What should be the focus of Franklin Templeton case?

V Ranganathan | Updated on June 24, 2020 Published on June 25, 2020

It must be on uncovering wrongdoings, repaying investors

Recently, the Supreme Court, in an unusual order, remitted the cases filed in the Madras, Gujarat and Delhi High Courts against Franklin Templeton — for closure of six of its debt schemes — to the Karnataka High Court for a decision. While the approach to avoiding multiple courts dealing with the same issue is certainly logical, the decision to involve an unconnected High Court to deal with the matter is perhaps opening up a new page in the concept of jurisdiction of courts.

For the affected investors, the FT case getting stuck in courts should be a matter of serious concern. The decision of the fund house to close the schemes and repay whatever possible to investors based on realisation was perhaps the only right decision it has taken. The closure of the schemes has hit millions of small investors, who, one fine day, discovered that the fund management had been quite cavalier in the conduct of its affairs right under the nose of the regulator, SEBI.

The filing of cases, which has stopped the process of winding up, is most detrimental to the investors’ interests in the current circumstances.

The issue of challenging the decision based on unclear provisions in the SEBI rules is most inopportune as the situation was perhaps never contemplated in drafting the rules. Neither the lawyers nor the judges would understand the peculiar issues involved, which essentially have less to do with law or regulations and more with fund management.

The Supreme Court should have ideally understood the controversy and as an exceptional case ordered the winding-up process to go through, with liberty for the parties to go ahead with the case before the nominated High Court.

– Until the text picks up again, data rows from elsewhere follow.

-- ==== Sys2Proof/Machine/Memories.lean ====
section
/-! DEFINITION. Scrub, poison, retirement, refresh and retraining (14_memories.md). -/
namespace Sys2Proof.Machine

open Sys2Proof

/-! ## Retirement (R298) -/

/-- RETIRED of a unit's map. -/
def showRetired (s : State) (unit : Nat) : State :=
  let n := ((List.range 256).filter fun i => bit s (retireEntry unit i) 31).length
  if unit < 8 then fset s (pStackMem unit + 0x44) 8 0 n
  else forUp (fun s c => fset s (pLpddr (8 * (unit - 8) + c) + 0x48) 8 0 n) 8 0 s

/-- FRAME_RETIRE: the frame enters its map, HELD while a job holds it; a full map retires it until the next reset and reports
RETIRE_FULL. -/
def retireFrame (s : State) (unit f cause : Nat) : State :=
  if (retiredFrames s unit).contains f then s
  else
    match findUp (fun i => !bit s (retireEntry unit i) 31) 256 0 with
    | some i =>
      let w : Word := BitVec.ofNat 32 (2 ^ 31 + b2n ((heldFrames s unit).contains f) * 2 ^ 30 + cause * 2 ^ 28 + f)
      let s := commitTxn (wr s (retireEntry unit i) w) [{ addr := retireEntry unit i, value := w, mask := 0xFFFFFFFF }]
      showRetired s unit
    | none =>
      let s := { s with memSt := { s.memSt with extraRetired := s.memSt.extraRetired ++ [(unit, f)] } }
      report s (if unit < 8 then mkFault 0x2C unit 0x1A 1 f 0xFF 0 else mkFault 0x2D (8 * (unit - 8)) 0x1A 1 f 0xFF 0)

/-- CLEAR (R299): the entries of frames that no job holds are emptied. -/
def clearRetired (s : State) (unit : Nat) : State :=
  let es := (List.range 256).filter fun i => bit s (retireEntry unit i) 31 && !bit s (retireEntry unit i) 30
  let s := es.foldl (fun s i => wr s (retireEntry unit i) 0) s
  showRetired (commitTxn s (es.map fun i => { addr := retireEntry unit i, value := 0, mask := 0xFFFFFFFF })) unit

/-! ## What an uncorrectable word was (Table 14.1, R297) -/

/-- The packet of a cell is discarded wherever it stands, and the cell is freed (R284, CELL_META_PARITY); a port whose sending it ends
goes on with its queues (R247), and packets that wait for a cell take what is free (R239). -/
def discardCell (s : State) (c : Nat) : State :=
  let s := (s.queues.map (·.1)).foldl (fun s q =>
    let gone := (getQueue s q).filter fun e => e.cell == c
    if gone.isEmpty then s
    else
      let s := storedSub (setQueue s q ((getQueue s q).filter fun e => e.cell != c)) q ((gone.map fun e => sizeOf' e.pkt).sum)
      gone.foldl (fun s e => decCell s e.cell e.gen) s) s
  let s := (s.deliv.map (·.1)).foldl (fun s h =>
    match getDeliv s h with
    | some d => if d.cell == c then takeDelivery s h d else s
    | none => s) s
  serveWaiters ((s.ports.map (·.1)).foldl (fun s p =>
    match (getPort s p).sending with
    | some (e, _) =>
      if e.cell == c then
        pump (emit (decCell (modPort s p fun x => { x with sending := none }) e.cell e.gen) (.link p "STOMP" 0)) p
      else s
    | none => s) s)

/-- CELL_META_PARITY: the cell is withdrawn from its pool, so that FREE counts it no more, and its packet is discarded (R240). -/
def withdrawCell (s : State) (c : Nat) : State :=
  let x := getCell s c
  let a := pBufPool (cellDie c) + 0x44 + 4 * cellPool c
  let s := if x.allocated || x.withdrawn then s else fset s a 19 0 (fget s a 19 0 - 1)
  discardCell (setCell s c { x with withdrawn := true }) c

/-- A chunk is lost: its reduction completes with SLOT_LOST. -/
def loseChunk (s : State) (slot chunk : Nat) : State :=
  match getSlot s slot with
  | some x => if (x.chunks.any fun e => e.1 == chunk) then settle (abortSlot s slot 7 true) x.sub else s
  | none => s

/-- What goes with the word. -/
def loseHeld (s : State) (h : WordHeld) : State :=
  match h with
  | .nothing => s
  | .cell c => discardCell s c
  | .chunk i c => loseChunk s i c
  | .segment sid t g =>
    { s with transfers := s.transfers.map fun x =>
        if x.session == sid && x.req.transfer == t then { x with segs := x.segs.filter (· != g) } else x }
  | .sealed n st =>
    let s := { s with seals := s.seals.map fun r => if r.sub == n && r.step == st then { r with poisoned := true } else r }
    report s (mkFault 0x2D 0 0x1B 1 st n 0)

/-- Stash slots of loaded jobs on a codeword are lost until the reload, and a step in progress that uses one fails (R196). -/
def loseStash (s : State) (w : Nat) : State :=
  s.jobs.foldl (fun s e =>
    match getJob s e.1 with
    | none => s
    | some j =>
      let hit := (j.stashes.map fun h =>
        match regionOf j h.region with
        | some r => ((List.range h.depth).filter fun k =>
            (List.range (ceilDiv (j.maxBatch * h.perSample) 32 + 1)).any fun i =>
              regionAddr j r (k * (j.maxBatch * h.perSample) + 32 * i) / 32 == w).map fun k => (h, k)
        | none => []).flatten
      if hit.isEmpty then s
      else
        let s := setJob s e.1 (some { j with stashLost := hit.foldl (fun l p => addNat l (16 * p.1.stash + p.2)) j.stashLost })
        hit.foldl (fun s p =>
          (j.steps.filter fun x => stashSlot p.1 x.s == p.2).foldl (fun s x =>
            match getJob s e.1 with
            | some j =>
              (match getStep j x.s with
               | some x =>
                 let bad := { x with results := Sparse.set (fun _ => none) x.results p.1.stage (some ⟨0x24, 0, 0⟩) }
                 settle (failStep (setJob s e.1 (some (setStep j bad))) e.1 x.s 0x24) e.1
               | none => s)
            | none => s) s) s) s

/-! ## SCRUB_STEP (R295 to R298) -/

/-- Base of a memory in the model's address space; its size; its unit for frames. -/
def stackBase (d : Nat) : Nat := 2 ^ 40 + 2 ^ 32 * d
def lpddrBase (j : Nat) : Nat := j * 2 ^ 37

/-- The write-back of a corrected word, or its drop after a newer write (R296); the stored bits are the corrected ones. -/
def writeBack (s : State) (page made dropped : Nat) (newer : Bool) : State :=
  if newer then (if dropped == 0 then s else ctrAdd s page dropped 1) else ctrAdd s page made 1

/-- One codeword of a frame memory: pass bookkeeping, two corrections running, poison and retirement. -/
def scrubFrame (s : State) (unit frame word : Nat) (found : ScrubFound) (last : Bool) : State :=
  let p := Sparse.get (fun _ => 0) s.memSt.passes unit
  let s := match found with
    | .corrected =>
      let twice := s.memSt.corrected.any fun e => e.1 == word && e.2 + 1 == p
      let keep := (s.memSt.corrected.filter fun e => e.1 != word) ++ [(word, p)]
      let s := { s with memSt := { s.memSt with corrected := keep } }
      if twice then retireFrame s unit frame 2 else s
    | .uncorrectable _ h =>
      let s := { s with memSt := { s.memSt with poison := addNat s.memSt.poison word } }
      loseHeld (loseStash (retireFrame s unit frame 1) word) h
    | .clean => s
  if last then { s with memSt := { s.memSt with passes := Sparse.set (fun _ => 0) s.memSt.passes unit (p + 1) } } else s

/-- A word of an SRAM partition (Table 14.1). -/
def scrubSram (s : State) (die part addr : Nat) (found : ScrubFound) (newer last : Bool) : State :=
  let page := pStackMem die
  let s := match found with
    | .clean => s
    | .corrected => report (writeBack (ctrAdd s page 0 1) page 5 6 newer) (mkFault 0x2C die 0x10 0 addr 0xFF 0)
    | .uncorrectable other h =>
      if part == 3 then
        if other then report (ctrAdd s page 2 1) (mkFault 0x2C die 0x12 0 addr 0xFF 0)
        else report (ctrAdd s page 1 1) (mkFault 0x2C die 0x13 2 addr 0xFF 0)
      else
        let s := report (ctrAdd s page 1 1) (mkFault 0x2C die 0x11 1 addr 0xFF 0)
        let s := if part == 2 then
            { s with memSt := { s.memSt with poison := addNat s.memSt.poison ((2 ^ 41 + die * 64 * 1572864 + addr) / 32) } }
          else s
        loseHeld s h
  if last then fset s (page + 0x40) 31 16 ((fget s (page + 0x40) 31 16 + 1) % 65536) else s

/-- SRAM bytes of a partition (Table 1.2). -/
def sramBytes (part : Nat) : Nat :=
  match part with
  | 0 => 64 * 2 ^ 20
  | 1 => 48 * 2 ^ 20
  | 2 => 96 * 2 ^ 20
  | 3 => 32 * 2 ^ 20
  | 4 => 16 * 2 ^ 20
  | _ => 0

/-- SCRUB_STEP (R295): one codeword of one memory; an address outside it is no word of the device. A pass ends at the last word. -/
def execScrubStep (mem : ScrubMem) (address : Nat) (found : ScrubFound) (newerWrite : Bool) (s : State) : Out :=
  match mem with
  | .sram die part =>
    if 8 ≤ die || sramBytes part ≤ address then .fault .memoryHole
    else .next (scrubSram s die part address found newerWrite (part == 4 && sramBytes 4 ≤ address + 32))
  | .stack d =>
    if 8 ≤ d || 3221225472 ≤ address then .fault .memoryHole
    else
      let page := pStackMem d
      let last := decide (3221225472 ≤ address + 32)
      let f := address / 262144
      let s := match found with
        | .clean => s
        | .corrected => report (writeBack (ctrAdd s page 3 1) page 5 6 newerWrite) (mkFault 0x2C d 0x15 0 address 0xFF 0)
        | .uncorrectable _ _ => report (ctrAdd s page 4 1) (mkFault 0x2C d 0x16 1 f 0xFF 0)
      let s := scrubFrame s d f ((stackBase d + address) / 32) found last
      .next (if last then fset s (page + 0x40) 15 0 ((fget s (page + 0x40) 15 0 + 1) % 65536) else s)
  | .lpddr j =>
    if 4 ≤ j || groupBytes s j ≤ address then .fault .memoryHole
    else
      let c := 8 * j + address / 4096 % 8
      let f := address / 2 ^ 21
      let s := match found with
        | .clean => s
        | .corrected => report (writeBack (ctrAdd s (pLpddr c) 0 1) (pLpddr c) 3 0 newerWrite) (mkFault 0x2D c 0x17 0 address 0xFF 0)
        | .uncorrectable _ _ => report (ctrAdd s (pLpddr c) 1 1) (mkFault 0x2D c 0x18 1 f 0xFF 0)
      .next (scrubFrame s (8 + j) f ((lpddrBase j + address) / 32) found (decide (groupBytes s j ≤ address + 32)))

/-- DRAM_REFRESH (R285): a vault refreshes at the rate its stack's temperature calls for, which SM_REFRESH shows. -/
def execDramRefresh (stack vault : Nat) (hot : Bool) (s : State) : Out :=
  if 8 ≤ stack || 64 ≤ vault then .fault .memoryHole else .next (setBit s (pStackMem stack + 0x48) 0 hot)

/-- LPDDR_RETRAIN (R293): the channel retrains its DQ timing; its status shows the temperature read. -/
def execLpddrRetrain (channel temp : Nat) (s : State) : Out :=
  if 32 ≤ channel then .fault .memoryHole
  else if !bit s (pLpddr channel + 0x40) 31 then .next s
  else .next (fset (ctrAdd s (pLpddr channel) 2 1) (pLpddr channel + 0x40) 23 16 temp)

/-- LPDDR_REFRESH (R293): per-bank refresh at the rate of the temperature report, which the channel's status shows. -/
def execLpddrRefresh (channel temp : Nat) (s : State) : Out :=
  if 32 ≤ channel then .fault .memoryHole
  else if !bit s (pLpddr channel + 0x40) 31 then .next s
  else .next (fset s (pLpddr channel + 0x40) 23 16 temp)

end Sys2Proof.Machine
end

Unfortunately, the petitions are on issues of procedure which matter little. The key aspect to uncover in this matter are essentially the following:

Was the investment made by the fund in these affected schemes in line with the mandate of the investment document?

Was there any quid pro quo or kickbacks to any of the officers of the fund in making any of these investments?

Were the investors who redeemed significant amounts in the few months preceding the closure privy to any privileged information that was not known to the common investors?

How did SEBI, which gets all the information monthly, not notice the fact that the fund was selling off all its good and marketable investments to meet redemptions, thereby risking the liquidity of residual investors?

How did SEBI not notice significant borrowings made by the schemes to meet the redemption pressure?

Had SEBI been more watchful, it could have raised an alarm even by mid-2019 when the inflows had almost stopped and the redemptions had started; in later months the redemptions accelerated, resulting in the closure of the schemes on April 23, 2020.

Therefore, the cases should be fought not on which rule or regulation should be applied or the absence thereof, but to unearth wrongdoings, if any, by the fund management, its trustees and the board of directors.

If any of them is found to have acted knowingly to the detriment of the investors, the AMC or its parent company should be asked to fully recompense the investors in the same way Union Carbide was asked after the Bhopal gas tragedy.

The role of SEBI is a matter of great concern in this episode. One way ahead will be to create a separate regulator for mutual funds, similar to IRDAI, and relieve SEBI of the burden of handling MFs.